We used the marine bioregionalization of Australia (rather than terrestrial) to compare marine and terrestrial plant assemblages followed the central aim of this study in testing for the presence of a marine signature driving homogenization of terrestrial plant communities closest to the ocean. As a tool for organizing spatial information, IMCRA regionalization helps to understand complex ecosystems, their specific management needs and plays a pivotal role in federal, state and local conservation programs (Spalding et al. 2006). Furthermore, IMCRA bioregions represent units of community characterization independent of spatial extent of coast or any unique terrestrial geomorphological or climatic feature. It is therefore relevant to test marine-related biogeographic hypotheses using IMCRA bioregions.

The superimposition of IMCRA bioregions over terrestrial data was achieved by drawing a line between each IMCRA boundary along the coast to the geographic central point of Australia. Bioregions were numbered sequentially from west to east (Fig. 1). Five distinct linear and adjacent “bands” (or concentric rings) of terrestrial vegetation assemblages at prescribed distances from the coast were then created, 0.00–0.5 km, 0.5–2 km, 2–10 km, 10–50 km, and 50–100 km (Table 1). These ad hoc distances correspond to those that also optimized the following co-occurring conditions: (1) a 500 meters coastal vegetation band containing enough area to secure a high number of specimen records influenced the most by oceanographic processes and (2) account for the fact that plant records and, to a certain extent, species diversity in Australia tend to be highest near the coast (where the climate is more mesic) and decrease toward inland (Hopper 1979). By increasing the area of the bands toward inland, we accounted for smaller number of historical records per area. Specimen GPS coordinates for all revised plant records were plotted over the 60 distinct communities (= 6 datasets × 10 bioregions each) using ArcGIS® software by ESRI (www.esri.com). In all datasets, taxonomic ranks below species level were collapsed into their respective species. Hybrids, incomplete and dubious identifications, and species represented by less than 3 records in AVH, were excluded from the analyses. The higher levels of biodiversity in our datasets reflect the inclusion of non-native species as well hence our analyses encompass the totality of plant biodiversity within the studied area.

Data analysis

All multivariate data analyses were carried out in PRIMER 6.1.10 (Plymouth Routines in Multivariate Ecological Research, U.K.), and the routines mentioned refer to this program.
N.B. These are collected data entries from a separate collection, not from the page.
-- ==== Sys2Proof/Machine/Step.lean ====
section
/-! DEFINITION. One step of the block (R10): the step of the agent that moves next. -/

namespace Sys2Proof.Machine

/-- The first entry of `pending` moves: a host transaction decodes and runs (R83), the engine takes the turn it is offered
(R121), or the platform resets the block (R201); what is still pending stays pending. With nothing pending the engine has
the turn, which is the fairness of R218: an enabled engine step is taken when no other agent moves. -/
def step (s : State) : Host.Outcome State Fault Refusal :=
  match s.pending with
  | [] => engineTurn s
  | .host w :: rest => exec (decode w) { s with pending := rest }
  | .engine :: rest => engineTurn { s with pending := rest }
  | .reset :: rest => .next { State.reset with pending := rest }

/-- `s` with a host word as its very next step. -/
def State.withNext (s : State) (w : HostWord) : State := { s with pending := .host w :: s.pending }

/-- `s` with a table word as its very next step (the host's entry point); a number that is no table word places
nothing. -/
def State.withFetchWord (s : State) (nbits w : Nat) : State :=
  match readTableWord nbits w with
  | .ok hw => s.withNext hw
  | .error _ => s

end Sys2Proof.Machine
end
Bray–Curtis dissimilarities were calculated from presence–absence data (= Sørensen similarity index) of macroalgal and land seed plant species, respectively, between each of the 60 plant communities. This index reflects pairwise composition dissimilarities between communities and bioregions (or similarity, depending on how you look at it). Ordination by principal coordinate analysis (PCO) was used to visualize patterns of similarity among regions for each plant dataset (= 6 ordinations). The presence of non-random spatial serial correlation in assemblage composition between successive and linearly organized bioregions was tested using RELATE. Consecutive bioregions were linearly organized eastward following the coastline, from 1 to 10 along the LC direction, as described in Figure 1. Seriation is a tool to test for spatial species turnover along a spatial or environmental gradient, or linear timelines (Brower and Kyle 1988; Clarke et al. 1993). Seriation is also a term used to define the serial change in community structure as a result of natural processes where mixed regions exist (Clarke and Warwick 2001). The index of seriation is given by Rho (ρ) and varies from −1 to +1 depending on the kind of correlation identified. The seriation index also assesses the extent to which samples follow a simple trend, or pre-established model (in this case linear long the coast from bioregion 1 to 10 as depicted in Fig. 1), with adjacent bioregions being the closest in composition, bioregion two distances apart being the next closest and so on, with bioregions from the first and last distance (1 and 10) differing the most. This index provides a P-value with the conventional 5% significance level.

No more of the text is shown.